* **Task item**
In the records below, find each line that holds "ringError" and return it.

Stored dataset items:

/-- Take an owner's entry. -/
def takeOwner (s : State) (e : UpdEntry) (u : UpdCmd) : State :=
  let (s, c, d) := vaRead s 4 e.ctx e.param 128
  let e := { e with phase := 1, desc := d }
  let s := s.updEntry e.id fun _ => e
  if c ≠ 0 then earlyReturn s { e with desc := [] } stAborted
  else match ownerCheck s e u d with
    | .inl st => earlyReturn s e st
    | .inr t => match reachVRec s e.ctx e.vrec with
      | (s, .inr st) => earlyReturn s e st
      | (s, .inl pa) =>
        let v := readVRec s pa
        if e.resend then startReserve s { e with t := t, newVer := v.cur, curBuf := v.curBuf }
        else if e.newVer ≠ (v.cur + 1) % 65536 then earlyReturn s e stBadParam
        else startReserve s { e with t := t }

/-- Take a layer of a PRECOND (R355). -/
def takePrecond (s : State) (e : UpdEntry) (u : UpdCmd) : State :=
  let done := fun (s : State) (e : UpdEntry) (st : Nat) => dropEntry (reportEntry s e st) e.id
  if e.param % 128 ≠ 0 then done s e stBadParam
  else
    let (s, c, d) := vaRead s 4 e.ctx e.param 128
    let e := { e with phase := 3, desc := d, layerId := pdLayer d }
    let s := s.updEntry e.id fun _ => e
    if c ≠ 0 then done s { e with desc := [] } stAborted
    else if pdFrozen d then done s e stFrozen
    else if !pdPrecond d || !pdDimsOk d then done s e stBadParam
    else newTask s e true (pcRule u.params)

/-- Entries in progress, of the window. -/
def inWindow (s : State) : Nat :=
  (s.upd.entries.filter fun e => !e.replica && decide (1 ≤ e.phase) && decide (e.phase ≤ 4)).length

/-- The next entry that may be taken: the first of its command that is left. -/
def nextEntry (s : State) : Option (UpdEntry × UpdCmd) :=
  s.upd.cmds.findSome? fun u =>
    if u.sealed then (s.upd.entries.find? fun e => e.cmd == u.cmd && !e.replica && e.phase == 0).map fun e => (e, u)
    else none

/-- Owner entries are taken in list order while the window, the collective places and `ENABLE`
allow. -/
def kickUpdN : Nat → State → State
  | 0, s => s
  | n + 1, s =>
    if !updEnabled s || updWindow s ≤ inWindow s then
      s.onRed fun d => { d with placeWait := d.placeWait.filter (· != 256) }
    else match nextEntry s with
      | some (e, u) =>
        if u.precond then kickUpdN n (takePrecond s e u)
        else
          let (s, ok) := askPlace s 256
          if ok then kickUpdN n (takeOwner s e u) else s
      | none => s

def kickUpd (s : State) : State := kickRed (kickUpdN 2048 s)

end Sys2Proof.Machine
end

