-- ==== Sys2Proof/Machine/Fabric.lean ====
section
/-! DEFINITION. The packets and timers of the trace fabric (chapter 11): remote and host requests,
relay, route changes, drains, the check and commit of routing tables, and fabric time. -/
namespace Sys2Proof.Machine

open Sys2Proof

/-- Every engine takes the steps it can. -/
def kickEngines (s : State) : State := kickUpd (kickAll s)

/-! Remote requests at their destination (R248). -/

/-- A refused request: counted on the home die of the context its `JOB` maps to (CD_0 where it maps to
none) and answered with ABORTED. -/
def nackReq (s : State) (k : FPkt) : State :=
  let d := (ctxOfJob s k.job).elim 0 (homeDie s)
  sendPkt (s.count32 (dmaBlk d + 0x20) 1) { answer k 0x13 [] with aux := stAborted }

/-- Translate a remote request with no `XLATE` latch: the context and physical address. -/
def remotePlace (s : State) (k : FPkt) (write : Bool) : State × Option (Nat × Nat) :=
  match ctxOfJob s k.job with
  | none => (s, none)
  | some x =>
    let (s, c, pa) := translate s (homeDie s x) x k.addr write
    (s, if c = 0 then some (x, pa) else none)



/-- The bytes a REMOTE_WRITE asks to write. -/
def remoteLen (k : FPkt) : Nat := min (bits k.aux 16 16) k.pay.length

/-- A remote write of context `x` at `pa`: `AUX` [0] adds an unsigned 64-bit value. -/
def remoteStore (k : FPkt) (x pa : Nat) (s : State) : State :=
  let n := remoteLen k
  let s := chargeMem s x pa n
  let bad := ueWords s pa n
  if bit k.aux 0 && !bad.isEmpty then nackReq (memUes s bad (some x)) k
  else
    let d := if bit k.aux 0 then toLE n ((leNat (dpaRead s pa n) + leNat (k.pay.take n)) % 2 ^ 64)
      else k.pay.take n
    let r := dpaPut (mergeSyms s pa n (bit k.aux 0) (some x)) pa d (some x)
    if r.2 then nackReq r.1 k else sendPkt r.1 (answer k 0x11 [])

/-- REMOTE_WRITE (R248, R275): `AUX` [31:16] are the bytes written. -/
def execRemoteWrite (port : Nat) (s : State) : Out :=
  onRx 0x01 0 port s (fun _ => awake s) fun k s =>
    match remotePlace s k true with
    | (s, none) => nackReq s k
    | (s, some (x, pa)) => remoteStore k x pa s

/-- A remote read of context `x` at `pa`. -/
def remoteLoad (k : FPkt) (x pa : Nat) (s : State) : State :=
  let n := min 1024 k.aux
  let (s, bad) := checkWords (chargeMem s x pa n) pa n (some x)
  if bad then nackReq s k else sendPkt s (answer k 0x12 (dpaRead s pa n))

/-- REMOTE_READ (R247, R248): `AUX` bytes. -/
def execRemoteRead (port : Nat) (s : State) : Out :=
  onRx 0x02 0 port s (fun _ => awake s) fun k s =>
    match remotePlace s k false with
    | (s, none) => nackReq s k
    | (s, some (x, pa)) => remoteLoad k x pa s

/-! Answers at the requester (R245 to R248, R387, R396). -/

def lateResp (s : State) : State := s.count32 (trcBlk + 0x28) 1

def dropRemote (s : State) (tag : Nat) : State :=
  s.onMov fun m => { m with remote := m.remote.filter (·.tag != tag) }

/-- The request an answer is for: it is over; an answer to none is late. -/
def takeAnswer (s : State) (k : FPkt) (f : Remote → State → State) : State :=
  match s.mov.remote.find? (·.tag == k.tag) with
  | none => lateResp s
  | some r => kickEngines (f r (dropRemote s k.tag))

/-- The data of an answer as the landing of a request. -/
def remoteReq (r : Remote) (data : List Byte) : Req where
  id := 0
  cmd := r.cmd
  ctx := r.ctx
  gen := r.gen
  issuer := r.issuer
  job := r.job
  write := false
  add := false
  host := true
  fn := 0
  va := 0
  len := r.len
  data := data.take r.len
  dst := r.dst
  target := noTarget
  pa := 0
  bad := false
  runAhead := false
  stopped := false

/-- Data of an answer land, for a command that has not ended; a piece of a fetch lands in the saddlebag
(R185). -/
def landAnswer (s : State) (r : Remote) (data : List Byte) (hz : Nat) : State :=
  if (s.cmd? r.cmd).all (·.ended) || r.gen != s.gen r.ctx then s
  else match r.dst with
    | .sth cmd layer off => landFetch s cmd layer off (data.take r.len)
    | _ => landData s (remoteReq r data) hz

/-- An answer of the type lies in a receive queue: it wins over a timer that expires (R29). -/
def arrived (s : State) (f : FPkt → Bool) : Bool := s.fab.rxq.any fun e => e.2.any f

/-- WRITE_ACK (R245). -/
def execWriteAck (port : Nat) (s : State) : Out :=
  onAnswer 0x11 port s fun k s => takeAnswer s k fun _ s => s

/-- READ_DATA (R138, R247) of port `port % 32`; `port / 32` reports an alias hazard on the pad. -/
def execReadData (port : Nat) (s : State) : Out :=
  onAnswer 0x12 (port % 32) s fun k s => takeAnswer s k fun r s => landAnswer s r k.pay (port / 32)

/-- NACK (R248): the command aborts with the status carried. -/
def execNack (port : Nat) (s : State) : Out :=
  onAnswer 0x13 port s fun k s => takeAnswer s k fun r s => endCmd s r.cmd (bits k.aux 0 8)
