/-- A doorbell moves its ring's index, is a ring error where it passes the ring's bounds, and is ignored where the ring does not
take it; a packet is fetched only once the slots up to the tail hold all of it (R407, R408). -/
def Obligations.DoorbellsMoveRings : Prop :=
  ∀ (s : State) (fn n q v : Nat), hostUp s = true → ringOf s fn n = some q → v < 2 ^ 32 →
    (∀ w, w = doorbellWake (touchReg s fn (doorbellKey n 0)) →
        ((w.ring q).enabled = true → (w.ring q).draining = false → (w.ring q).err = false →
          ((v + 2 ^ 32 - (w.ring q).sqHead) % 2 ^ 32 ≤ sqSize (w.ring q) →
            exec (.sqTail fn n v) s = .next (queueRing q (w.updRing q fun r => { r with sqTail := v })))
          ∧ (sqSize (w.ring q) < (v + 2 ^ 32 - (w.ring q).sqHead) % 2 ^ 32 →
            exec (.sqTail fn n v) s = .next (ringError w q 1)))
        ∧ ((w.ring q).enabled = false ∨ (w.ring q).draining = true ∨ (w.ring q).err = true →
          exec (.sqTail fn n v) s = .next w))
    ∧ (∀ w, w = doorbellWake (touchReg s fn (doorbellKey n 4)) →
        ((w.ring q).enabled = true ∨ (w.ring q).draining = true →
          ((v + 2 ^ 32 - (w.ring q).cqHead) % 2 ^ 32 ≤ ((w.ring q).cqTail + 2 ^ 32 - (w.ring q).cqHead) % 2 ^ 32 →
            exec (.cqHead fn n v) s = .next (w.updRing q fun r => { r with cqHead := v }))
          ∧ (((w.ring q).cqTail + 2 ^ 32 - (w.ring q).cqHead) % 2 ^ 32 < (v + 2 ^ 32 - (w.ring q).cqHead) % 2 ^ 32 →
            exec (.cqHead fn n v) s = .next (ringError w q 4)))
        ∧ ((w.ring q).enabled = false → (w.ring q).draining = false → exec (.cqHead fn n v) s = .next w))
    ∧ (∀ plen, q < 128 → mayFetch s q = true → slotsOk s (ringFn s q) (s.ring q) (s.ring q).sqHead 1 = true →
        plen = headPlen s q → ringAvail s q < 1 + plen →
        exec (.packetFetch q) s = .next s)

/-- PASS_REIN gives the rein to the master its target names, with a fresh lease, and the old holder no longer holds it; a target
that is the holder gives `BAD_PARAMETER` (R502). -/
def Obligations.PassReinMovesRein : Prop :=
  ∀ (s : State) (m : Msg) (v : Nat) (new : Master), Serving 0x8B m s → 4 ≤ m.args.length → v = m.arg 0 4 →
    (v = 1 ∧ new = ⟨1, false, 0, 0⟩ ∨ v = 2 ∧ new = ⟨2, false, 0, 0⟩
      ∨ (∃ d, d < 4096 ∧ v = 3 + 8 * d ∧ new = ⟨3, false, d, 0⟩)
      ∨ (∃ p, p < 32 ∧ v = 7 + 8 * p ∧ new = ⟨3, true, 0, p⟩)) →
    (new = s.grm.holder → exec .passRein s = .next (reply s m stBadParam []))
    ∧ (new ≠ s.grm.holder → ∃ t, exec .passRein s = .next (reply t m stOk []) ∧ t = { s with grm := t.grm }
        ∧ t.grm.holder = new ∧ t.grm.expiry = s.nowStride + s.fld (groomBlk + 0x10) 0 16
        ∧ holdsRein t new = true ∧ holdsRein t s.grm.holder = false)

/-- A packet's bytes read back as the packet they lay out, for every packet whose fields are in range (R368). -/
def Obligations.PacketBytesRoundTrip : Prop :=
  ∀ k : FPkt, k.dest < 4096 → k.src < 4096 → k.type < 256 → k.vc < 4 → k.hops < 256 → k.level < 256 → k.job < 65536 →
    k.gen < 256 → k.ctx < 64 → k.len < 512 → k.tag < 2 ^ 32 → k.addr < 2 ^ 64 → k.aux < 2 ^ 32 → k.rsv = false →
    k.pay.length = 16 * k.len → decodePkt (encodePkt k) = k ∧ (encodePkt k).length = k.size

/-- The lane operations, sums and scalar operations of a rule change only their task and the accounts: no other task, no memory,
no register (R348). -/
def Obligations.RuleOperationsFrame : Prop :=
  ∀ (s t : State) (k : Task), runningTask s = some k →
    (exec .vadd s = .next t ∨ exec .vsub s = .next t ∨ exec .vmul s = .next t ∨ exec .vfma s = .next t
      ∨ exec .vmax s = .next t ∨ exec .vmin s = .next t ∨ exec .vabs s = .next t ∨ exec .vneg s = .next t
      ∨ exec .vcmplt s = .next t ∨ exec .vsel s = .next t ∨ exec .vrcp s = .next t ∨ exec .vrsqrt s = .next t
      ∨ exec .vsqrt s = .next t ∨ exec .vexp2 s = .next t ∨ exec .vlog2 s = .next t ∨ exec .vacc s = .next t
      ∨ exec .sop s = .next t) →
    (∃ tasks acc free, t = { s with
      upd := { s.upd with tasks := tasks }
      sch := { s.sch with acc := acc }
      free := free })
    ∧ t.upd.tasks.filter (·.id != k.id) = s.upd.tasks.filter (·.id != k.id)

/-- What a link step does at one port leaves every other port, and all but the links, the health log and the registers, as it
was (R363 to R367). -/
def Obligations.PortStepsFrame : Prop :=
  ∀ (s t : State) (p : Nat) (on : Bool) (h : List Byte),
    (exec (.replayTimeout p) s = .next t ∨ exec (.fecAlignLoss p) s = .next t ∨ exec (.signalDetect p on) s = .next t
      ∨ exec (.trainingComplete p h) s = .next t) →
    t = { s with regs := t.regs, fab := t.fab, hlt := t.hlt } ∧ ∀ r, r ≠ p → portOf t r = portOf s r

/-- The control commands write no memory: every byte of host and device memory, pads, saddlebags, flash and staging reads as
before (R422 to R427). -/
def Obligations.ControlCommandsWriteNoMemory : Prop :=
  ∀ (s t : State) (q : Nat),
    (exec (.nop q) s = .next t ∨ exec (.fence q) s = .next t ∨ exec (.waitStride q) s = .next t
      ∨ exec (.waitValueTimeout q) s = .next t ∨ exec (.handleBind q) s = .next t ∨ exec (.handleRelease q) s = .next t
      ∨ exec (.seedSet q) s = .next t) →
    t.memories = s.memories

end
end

* **Answer for this exercise**
            exec (.sqTail fn n v) s = .next (ringError w q 1)))
            exec (.cqHead fn n v) s = .next (ringError w q 4)))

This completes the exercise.